A me pare difficile, è in realtà proprio il legislatore a svilire e dequotare – dopo averlo inventato – lo stato invalidante della nullità o meglio a dequotarne gli effetti  e (fino a negarne) la tutela. Il CPA ne è un esempio ma non è l’unico. Si tratta di una dequotazione che colpisce anche l’azione di annullamento, sì pensi al 125 CPA (relativo all’aggiudicazione dei contratti di appalto per la realizzazione delle grandi infrastrutture i cui provvedimenti in sostanza non sono annullabili).

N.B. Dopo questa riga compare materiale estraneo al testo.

-- ==== Sys2Proof/Machine/Dma.lean ====
section
/-! DEFINITION. DMA channels and channel programs (11_dma_channel_programs.md): channel control, the instructions, bursts, request
lines, faults. -/

namespace Sys2Proof.Machine

/-- A channel after reset, with the initial mode of R272. -/
def Channel.init (ch : Nat) : Channel :=
  let svc := decide (ch < 448)
  { state := .idle, base := 0, last := 0, pc := 0, inst := if svc then 4098 else pf, src := if svc then 2 else 0,
    dst := if svc then 2 else 0, modeWritten := false, c := List.replicate 8 0, ahead := [], loops := [], pauseReq := false, aborting := false,
    waiting := none, xfer := none, fault := none, endCode := 0, sigcode := 0, err := false, held := false, lastWrite := none,
    thread := none, orphan := false }

/-- A channel. -/
def getCh (s : State) (ch : Nat) : Channel := mget Channel.init s.dma.chans ch

/-- The state with a channel replaced. -/
def setCh (ch : Nat) (c : Channel) (s : State) : State :=
  { s with dma := { s.dma with chans := mset Channel.init s.dma.chans ch c } }

/-- A service channel, CH384–CH447 (R272). -/
def isServiceCh (ch : Nat) : Bool := decide (384 ≤ ch) && decide (ch < 448)

/-- A PF channel, CH448–CH479 (R272). -/
def isPfCh (ch : Nat) : Bool := decide (448 ≤ ch) && decide (ch < 480)

/-- Whether a party owns a program channel (R272). -/
def ownsCh (p : Party) (ch : Nat) : Bool :=
  match p with
  | .host => isPfCh ch
  | .service _ => isServiceCh ch
  | .crater => false

/-- The program words of a channel's owner (R274). -/
def areaOf (ch : Nat) : Nat × Nat := if isServiceCh ch then (2048, 8191) else (0, 2047)

/-- Register Cn of a channel. -/
def Channel.creg (c : Channel) (n : Nat) : DWord := c.c.getD n 0

/-- The channel with Cn replaced. -/
def Channel.setC (c : Channel) (n : Nat) (v : DWord) : Channel := { c with c := c.c.set n v }

/-- Fields of an instruction (R276). -/
def insnRa (w : DWord) : Nat := nbits w.toNat 8 3
/-- RB. -/
def insnRb (w : DWord) : Nat := nbits w.toNat 11 3
/-- RC. -/
def insnRc (w : DWord) : Nat := nbits w.toNat 14 3
/-- IMM. -/
def insnImm (w : DWord) : Nat := nbits w.toNat 32 32
/-- The bits of F outside a mask of instruction bits are 0. -/
def insnFOnly (w : DWord) (mask : Nat) : Bool := decide (w.toNat % 2 ^ 32 &&& 0xFFFE0000 &&& (0xFFFFFFFF - mask) = 0)
/-- IMM sign-extended to 64 bits. -/
def insnSimm (w : DWord) : DWord := BitVec.ofInt 64 (signed 32 (insnImm w))

/-- The end-of-body step of R283 for the levels, innermost first, whose body ends at `pc`: the next PC, the levels left and the
channel's registers. -/
def endOfBody (pc : Nat) : List LoopLevel → Channel → Nat × List LoopLevel × Channel
  | [], c => (pc + 1, [], c)
  | l :: ls, c =>
    if l.last ≠ pc then (pc + 1, l :: ls, c)
    else
      let v := c.creg l.reg - 1
      let c1 := c.setC l.reg v
      if v ≠ 0 then (l.first, l :: ls, c1) else endOfBody pc ls c1

/-- The instruction at PC retires: the end-of-body step, then the next PC (R283). -/
def Channel.retire (c : Channel) : Channel :=
  let (pc, ls, c1) := endOfBody c.pc c.loops c
  { c1 with pc := pc, loops := ls, ahead := if pc = c.pc + 1 then merase c.ahead c.pc else [], waiting := none, xfer := none, state := .run, held := false }

/-- Words of the program memory. -/
def pmemAt (s : State) (n : Nat) : DWord := mget zero64 s.dma.pmem n

/-- The instruction of a channel at its PC: as it was fetched (R274). -/
def insnAt (s : State) (c : Channel) : DWord := mget (pmemAt s) c.ahead c.pc

/-- Bit of a channel in the four bitmap registers that start at `base`. -/
def setChBit (base ch : Nat) (on : Bool) (s : State) : State :=
  let off := base + 4 * ((ch - 384) / 32)
  setReg off (setFld (getReg s off) ((ch - 384) % 32) 1 (if on then 1 else 0)) s

/-- The owner is notified (R284): the PF by a bit of DMA_EVENT, a thread by SVC_EV_DMA. -/
def notifyOwner (ch n : Nat) (s : State) : State :=
  if isPfCh ch then evDma n s
  else
    let c := getCh s ch
    if c.orphan then s
    else match c.thread with
      | some g => raiseThread g 0 s
      | none => s

/-- A channel goes to IDLE with its END code. -/
def idleCh (ch : Nat) (code : BitVec 2) (s : State) : State :=
  let c := getCh s ch
  setChBit (rDMA_FAULTED 0) ch false (setCh ch { c with state := .idle, endCode := code, waiting := none, xfer := none, fault := none,
                                                          aborting := false, held := false, loops := [], ahead := [] } s)

/-- The instruction at PC faults (R286): the channel stops precisely, and the owner is notified. A channel whose owner was reset is
aborted (R289). -/
def faultCh (ch : Nat) (st : Status) (kind : BitVec 2) (addr : DWord) (s : State) : State :=
  let c := getCh s ch
  let s1 := incr cDMA_FAULTS s
  if c.orphan then idleCh ch 2 s1
  else
    let f : ChFault := { status := BitVec.ofNat 8 st.code, kind := kind, depth := c.loops.length, addr := addr }
    notifyOwner ch 1 (setChBit (rDMA_FAULTED 0) ch true
      (setCh ch { c with state := .faulted, fault := some f, waiting := none, xfer := none, held := false, ahead := [] } s1))

/-- Pending count of a request line. -/
def reqCount (s : State) (line : Nat) : Nat := mget (fun _ => 0) s.dma.reqs line

/-- The state with a pending count replaced. -/
def setReqCount (line n : Nat) (s : State) : State := { s with dma := { s.dma with reqs := mset (fun _ => 0) s.dma.reqs line n } }

/-- Whether a channel waits for a request of a line. A paused or aborted channel takes none (R282). -/
def Channel.wants (c : Channel) (line : Nat) : Bool :=
  decide (c.state = .wait) && !c.pauseReq && !c.aborting && (decide (c.waiting = some (.req line)) || decide (c.waiting = some (.burst line)))

/-- A request is given to a channel: WAIT REQ retires, a paced burst may be issued. -/
def Channel.giveRequest (c : Channel) : Channel :=
  match c.waiting, c.xfer with
  | some (.burst _), some x => { c with state := .run, waiting := none, xfer := some { x with granted := true } }
  | _, _ => c.retire

/-- One request of a line is taken by a channel. -/
def takeRequest (line ch : Nat) (s : State) : State :=
  let s1 := setReqCount line (reqCount s line - 1) s
  { s1 with dma := { s1.dma with served := mset (fun _ => 0) s1.dma.served line ch } }

/-- Whether a channel is an LS channel (R60): its mode names an instance that owns an LS queue pair. -/
def isLsChannel (s : State) (ch : Nat) : Bool := lsInstance s (getCh s ch).inst

/-- The requests of a line go to the channels that wait, by round robin from the channel after the one served last (R282); in EMERGENCY,
HOLDOVER and DRILL LS channels are granted first (R60). -/
def serveLine (line : Nat) : Nat → State → State
  | 0, s => s
  | fuel + 1, s =>
    if reqCount s line = 0 then s
    else
      let at_ := mget (fun _ => 0) s.dma.served line
      let waits := (s.dma.chans.filter (fun e => e.2.wants line)).map Prod.fst
      let ls := if (levelAt s .dma).active then waits.filter (isLsChannel s) else []
      let order := fun (l : List Nat) => l.filter (fun ch => decide (at_ < ch)) ++ l
      match (order ls ++ order waits).head? with
      | none => s
      | some ch => serveLine line fuel (setCh ch (getCh s ch).giveRequest (takeRequest line ch s))

/-- A request line is asserted (R282). -/
def assertLine (line : Nat) (s : State) : State :=
  if 65535 ≤ reqCount s line then evDma 3 (incr cDMA_REQ_OVF s)
  else serveLine line 512 (setReqCount line (reqCount s line + 1) s)

/-- A paced instruction takes a request for its next burst, or waits for one (R282). A channel with PAUSE set takes none. -/
def requestBurst (ch line : Nat) (s : State) : State :=
  let c := getCh s ch
  match c.xfer with
  | none => s
  | some x =>
    if c.pauseReq then s
    else if 0 < reqCount s line then setCh ch { c with xfer := some { x with granted := true } } (takeRequest line ch s)
    else setCh ch { c with state := .wait, waiting := some (.burst line) } s

/-- What comes of an access of a channel before its data moves. -/
inductive ChAccess where
  /-- pieces in host memory, with the routing ID of a function -/
  | host (fn : Nat) (dest : Xlate)
  | svc
  | devbuf
  | fault (st : Status)
deriving DecidableEq, Repr

/-- An access to `n` bytes at `a` of a space, under the mode's instance (R278). An address outside service memory or DEVBUF gives
XLATE_FAULT. -/
def chAccess (space : BitVec 2) (inst a n : Nat) (write : Bool) (s : State) : ChAccess × State :=
  match space.toNat with
  | 0 => (.host inst { pieces := [(a, n)], segs := [] }, s)
  | 1 =>
    match translate .service inst a n write s with
    | (.ok x, s1) => (.host inst x, s1)
    | (.error st, s1) => (.fault st, s1)
  | 2 => (if inSvcMemory s a n then .svc else .fault .xlateFault, s)
  | _ => (if a + n ≤ devbufSize s then .devbuf else .fault .xlateFault, s)

/-- A read of a channel from its source space. -/
def chRead (ch a n : Nat) (r : ReadOutcome) (purpose : ReadFor) (s : State) : ReadReply × State :=
  let c := getCh s ch
  match chAccess c.src c.inst a n false s with
  | (.host fn x, s1) => hostRead fn x.pieces r purpose x.segs s1
  | (.svc, s1) => (.got (svcLoad s1 a n), s1)
  | (.devbuf, s1) => (.got (devbufLoad s1 a n), s1)
  | (.fault st, s1) => (.failed st, s1)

Solo la Cassazione potrebbe invertire la tendenza, ma con la riforma del processo di legittimità tutto teso snellire, ed eliminare udienze, a consolidare ipotesi di inammissibilità dei ricorsi troveremmo ancora in Cassazione un Presidente Ferrera, o un Mariano D’Amelio (perché certo il Romano non ci manca!).
Temo, con realismo, che la strada praticabile nell’oggi sia molto meno coraggiosa, meno raffinata, meno armonica di quella proposta da Alberto Romano ed è quella che porta il Giudice amministrativo a  concentrarsi sulle ipotesi tipiche di nullità provvedimentale, per renderle più chiare e per assicurare ad esse effettività nell’ oggi.
Di ciò si occupa nel volume proprio un’allieva del prof. Romano, Maria Laura Maddalena (che coniuga in sé le doti di studiosa con la consolidata professionalità del magistrato amministrativo) e forse se la giurisprudenza amministrativa tutta intera sarà capace di questo nel tempo breve, chissà che non arrivi una nuova stagione.